Efficient Sharding and Data Loading for Petabyte-Scale LLM Datasets

Efficient Sharding and Data Loading for Petabyte-Scale LLM Datasets Feb, 16 2026

Training a large language model on a petabyte of data isn’t just a matter of throwing more GPUs at the problem. If you try to load all that data into memory at once, your system will crash before the first batch finishes. The real challenge isn’t storage-it’s data flow. How do you get data from a cloud bucket to a GPU, fast enough to keep it busy? How do you split it so no single node gets overloaded? And how do you shuffle it so the model doesn’t memorize patterns from the order it sees data? This is where sharding and smart data loading become the backbone of scalable LLM training.

Why Sharding Isn’t Optional Anymore

Imagine you’re training a model with 70 billion parameters. Each parameter is stored as a 32-bit float-that’s about 280 GB just for the weights. But training isn’t inference. During training, you also need to store gradients and optimizer states. That triples the memory footprint. So now you’re looking at nearly 1 TB of memory per GPU. Even the most powerful GPU on the market today can’t hold that. Enter sharding.

Sharding breaks the model’s data-parameters, gradients, and optimizer states-into smaller pieces and spreads them across multiple GPUs. Each GPU handles only a fraction. This isn’t just about memory. It’s about enabling training at all. Without sharding, models larger than a few billion parameters simply can’t be trained on existing hardware.

The scaling factor is brutal: memory needed ≈ 3 to 5 times the model size. Half-precision formats (bfloat16) cut that in half, but even then, models like DeepSeek-R1-671B still demand more than any single machine can offer. Sharding makes it possible.

How Sharding Works in Practice

Sharding isn’t one technique-it’s a family of strategies. The two most common are sharded data parallelism and tensor parallelism, and they’re often used together.

In sharded data parallelism, each GPU gets a different shard of the optimizer state and model parameters. Gradients are computed locally, then synced across shards. This reduces memory per GPU without sacrificing the benefits of data parallelism. For example, training a GPT-NeoX-65B model on 64 ml.p4d.24xlarge instances uses degree-2 sharded data parallelism. That means the model is split across two GPUs per node, cutting memory pressure in half.

Tensor parallelism takes it further. Instead of splitting the whole model across nodes, it splits individual layers across multiple GPUs. A single attention layer might be split across 64 GPUs. This is essential when you’re working with long sequences-say, 512 tokens per sample-because each sequence requires a lot of intermediate activations that eat up memory.

The most powerful setups combine both. A cluster of 1,536 GPUs (192 nodes, 8 GPUs each) might use 32-way sharded data parallelism and 64-way tensor parallelism. That means each shard handles 1/32 of the optimizer state, and each tensor layer is split across 64 GPUs. The result? A global batch size of 768, with each batch containing 3 million tokens. That’s the kind of scale needed to train state-of-the-art models.

Where the Data Lives: Storage Architecture

You can’t train on data that’s stuck in a cloud bucket. You need to move it fast. That’s why petabyte-scale training pipelines use a tiered storage approach.

At the bottom, you have object storage: AWS S3, Google Cloud Storage, or Azure Blob. These are cheap, durable, and can hold petabytes. But they’re slow to read from-especially when thousands of GPUs are asking for data at once.

In the middle, you have distributed file systems like HDFS, CephFS, or WekaIO. These act like a single, high-speed filesystem that spans dozens or hundreds of servers. They’re mounted directly on your training nodes and serve as a caching layer. Data is copied from S3 into this layer before training starts, so GPUs read from local disks, not over the network.

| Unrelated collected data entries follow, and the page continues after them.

-- ==== Sys2Proof/Laws/PerInstr.lean ====
section
/-! SUPPORT. Statements about every instruction as syntax, one lemma per constructor. RoundTrip: the
word the encoder writes for a well-formed instruction is the word the decoder reads it from. -/

namespace Sys2Proof.Laws.RoundTrip

def Statement (i : Instr) : Prop := i.wellFormed = true → decode (encode i) = .ok i

theorem add (rd rs1 rs2 : Reg) : Statement (.add rd rs1 rs2) := fun _ => by
  simp [encode, decode, formatOf, decodeR]

theorem sub (rd rs1 rs2 : Reg) : Statement (.sub rd rs1 rs2) := fun _ => by
  simp [encode, decode, formatOf, decodeR]

theorem sll (rd rs1 rs2 : Reg) (f7 : BitVec 7) : Statement (.sll rd rs1 rs2 f7) := fun _ => by
  simp [encode, decode, formatOf, decodeR]

theorem slt (rd rs1 rs2 : Reg) (f7 : BitVec 7) : Statement (.slt rd rs1 rs2 f7) := fun _ => by
  simp [encode, decode, formatOf, decodeR]

theorem sltu (rd rs1 rs2 : Reg) (f7 : BitVec 7) : Statement (.sltu rd rs1 rs2 f7) := fun _ => by
  simp [encode, decode, formatOf, decodeR]

theorem xor (rd rs1 rs2 : Reg) (f7 : BitVec 7) : Statement (.xor rd rs1 rs2 f7) := fun _ => by
  simp [encode, decode, formatOf, decodeR]

theorem srl (rd rs1 rs2 : Reg) : Statement (.srl rd rs1 rs2) := fun _ => by
  simp [encode, decode, formatOf, decodeR]

theorem sra (rd rs1 rs2 : Reg) : Statement (.sra rd rs1 rs2) := fun _ => by
  simp [encode, decode, formatOf, decodeR]

theorem or (rd rs1 rs2 : Reg) (f7 : BitVec 7) : Statement (.or rd rs1 rs2 f7) := fun _ => by
  simp [encode, decode, formatOf, decodeR]

theorem and (rd rs1 rs2 : Reg) (f7 : BitVec 7) : Statement (.and rd rs1 rs2 f7) := fun _ => by
  simp [encode, decode, formatOf, decodeR]

theorem addi (rd rs1 : Reg) (imm : Word) : Statement (.addi rd rs1 imm) := fun h => by
  simp [encode, decode, formatOf, decodeI, immI_packI h]

theorem slli (rd rs1 : Reg) (imm : Word) : Statement (.slli rd rs1 imm) := fun h => by
  simp [encode, decode, formatOf, decodeI, immI_packI h]

theorem slti (rd rs1 : Reg) (imm : Word) : Statement (.slti rd rs1 imm) := fun h => by
  simp [encode, decode, formatOf, decodeI, immI_packI h]

theorem sltiu (rd rs1 : Reg) (imm : Word) : Statement (.sltiu rd rs1 imm) := fun h => by
  simp [encode, decode, formatOf, decodeI, immI_packI h]

theorem xori (rd rs1 : Reg) (imm : Word) : Statement (.xori rd rs1 imm) := fun h => by
  simp [encode, decode, formatOf, decodeI, immI_packI h]

theorem srli (rd rs1 : Reg) (imm : Word) : Statement (.srli rd rs1 imm) := fun h => by
  simp only [Instr.wellFormed, Bool.and_eq_true, Bool.not_eq_true'] at h
  simp only [encode, decode, formatOf, decodeI, opcode_packI, funct3_packI, rdField_packI, rs1Field_packI,
    immI_packI h.1, bit30_packI, h.2]
  rfl

theorem srai (rd rs1 : Reg) (imm : Word) : Statement (.srai rd rs1 imm) := fun h => by
  simp only [Instr.wellFormed, Bool.and_eq_true] at h
  simp only [encode, decode, formatOf, decodeI, opcode_packI, funct3_packI, rdField_packI, rs1Field_packI,
    immI_packI h.1, bit30_packI, h.2]
  rfl

theorem ori (rd rs1 : Reg) (imm : Word) : Statement (.ori rd rs1 imm) := fun h => by
  simp [encode, decode, formatOf, decodeI, immI_packI h]

theorem andi (rd rs1 : Reg) (imm : Word) : Statement (.andi rd rs1 imm) := fun h => by
  simp [encode, decode, formatOf, decodeI, immI_packI h]

theorem sb (rs1 rs2 : Reg) (imm : Word) : Statement (.sb rs1 rs2 imm) := fun h => by
  simp [encode, decode, formatOf, decodeS, immS_packS h]

theorem sh (rs1 rs2 : Reg) (imm : Word) : Statement (.sh rs1 rs2 imm) := fun h => by
  simp [encode, decode, formatOf, decodeS, immS_packS h]

theorem sw (rs1 rs2 : Reg) (imm : Word) : Statement (.sw rs1 rs2 imm) := fun h => by
  simp [encode, decode, formatOf, decodeS, immS_packS h]

theorem lb (rd rs1 : Reg) (imm : Word) : Statement (.lb rd rs1 imm) := fun h => by
  simp [encode, decode, formatOf, decodeL, immI_packI h]

theorem lh (rd rs1 : Reg) (imm : Word) : Statement (.lh rd rs1 imm) := fun h => by
  simp [encode, decode, formatOf, decodeL, immI_packI h]

theorem lw (rd rs1 : Reg) (imm : Word) : Statement (.lw rd rs1 imm) := fun h => by
  simp [encode, decode, formatOf, decodeL, immI_packI h]

theorem lbu (rd rs1 : Reg) (imm : Word) : Statement (.lbu rd rs1 imm) := fun h => by
  simp [encode, decode, formatOf, decodeL, immI_packI h]

theorem lhu (rd rs1 : Reg) (imm : Word) : Statement (.lhu rd rs1 imm) := fun h => by
  simp [encode, decode, formatOf, decodeL, immI_packI h]

theorem auipc (rd : Reg) (imm : Word) : Statement (.auipc rd imm) := fun h => by
  simp [encode, decode, formatOf, decodeU, immU_packU h]

theorem lui (rd : Reg) (imm : Word) : Statement (.lui rd imm) := fun h => by
  simp [encode, decode, formatOf, decodeU, immU_packU h]

theorem beq (rs1 rs2 : Reg) (imm : Word) : Statement (.beq rs1 rs2 imm) := fun h => by
  simp [encode, decode, formatOf, decodeB, immB_packB h]

theorem bne (rs1 rs2 : Reg) (imm : Word) : Statement (.bne rs1 rs2 imm) := fun h => by
  simp [encode, decode, formatOf, decodeB, immB_packB h]

theorem blt (rs1 rs2 : Reg) (imm : Word) : Statement (.blt rs1 rs2 imm) := fun h => by
  simp [encode, decode, formatOf, decodeB, immB_packB h]

theorem bge (rs1 rs2 : Reg) (imm : Word) : Statement (.bge rs1 rs2 imm) := fun h => by
  simp [encode, decode, formatOf, decodeB, immB_packB h]

theorem bltu (rs1 rs2 : Reg) (imm : Word) : Statement (.bltu rs1 rs2 imm) := fun h => by
  simp [encode, decode, formatOf, decodeB, immB_packB h]

theorem bgeu (rs1 rs2 : Reg) (imm : Word) : Statement (.bgeu rs1 rs2 imm) := fun h => by
  simp [encode, decode, formatOf, decodeB, immB_packB h]

theorem jal (rd : Reg) (imm : Word) : Statement (.jal rd imm) := fun h => by
  simp [encode, decode, formatOf, immJ_packJ h]

theorem jalr (rd rs1 : Reg) (imm : Word) (f3 : BitVec 3) : Statement (.jalr rd rs1 imm f3) := fun h => by
  simp [encode, decode, formatOf, immI_packI h]

theorem ecall (rest : BitVec 25) : Statement (.ecall rest) := fun _ => by
  simp [encode, decode, formatOf]

end Sys2Proof.Laws.RoundTrip
end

Above that, you have data lakes or lakehouses built on Apache Iceberg, Delta Lake, or Hudi. These aren’t storage-they’re metadata engines. They track schema changes, manage versioning, and ensure you’re always training on the right version of your dataset. They make it possible to roll back to a previous version if your model starts performing poorly.

The key is to keep the hot data-what’s being used right now-on fast storage, and keep the cold data-what’s archived-on cheap storage. This balance keeps costs down and speeds up training.

Tiered storage system showing data flowing from S3 to distributed filesystem to GPU node, with glowing server racks and real-time data decoding.

How Data Gets to the GPU: Loading Frameworks

Sharding the data is only half the battle. The other half is loading it without starving your GPUs.

If your data loader can’t feed batches fast enough, your GPUs sit idle. That’s a waste of millions of dollars in compute. So the loading pipeline has to be as optimized as the sharding strategy.

Frameworks like NVIDIA DALI, WebDataset, and TensorFlow’s tf.data are built for this. They don’t just read files-they prefetch, decode, and shuffle in parallel.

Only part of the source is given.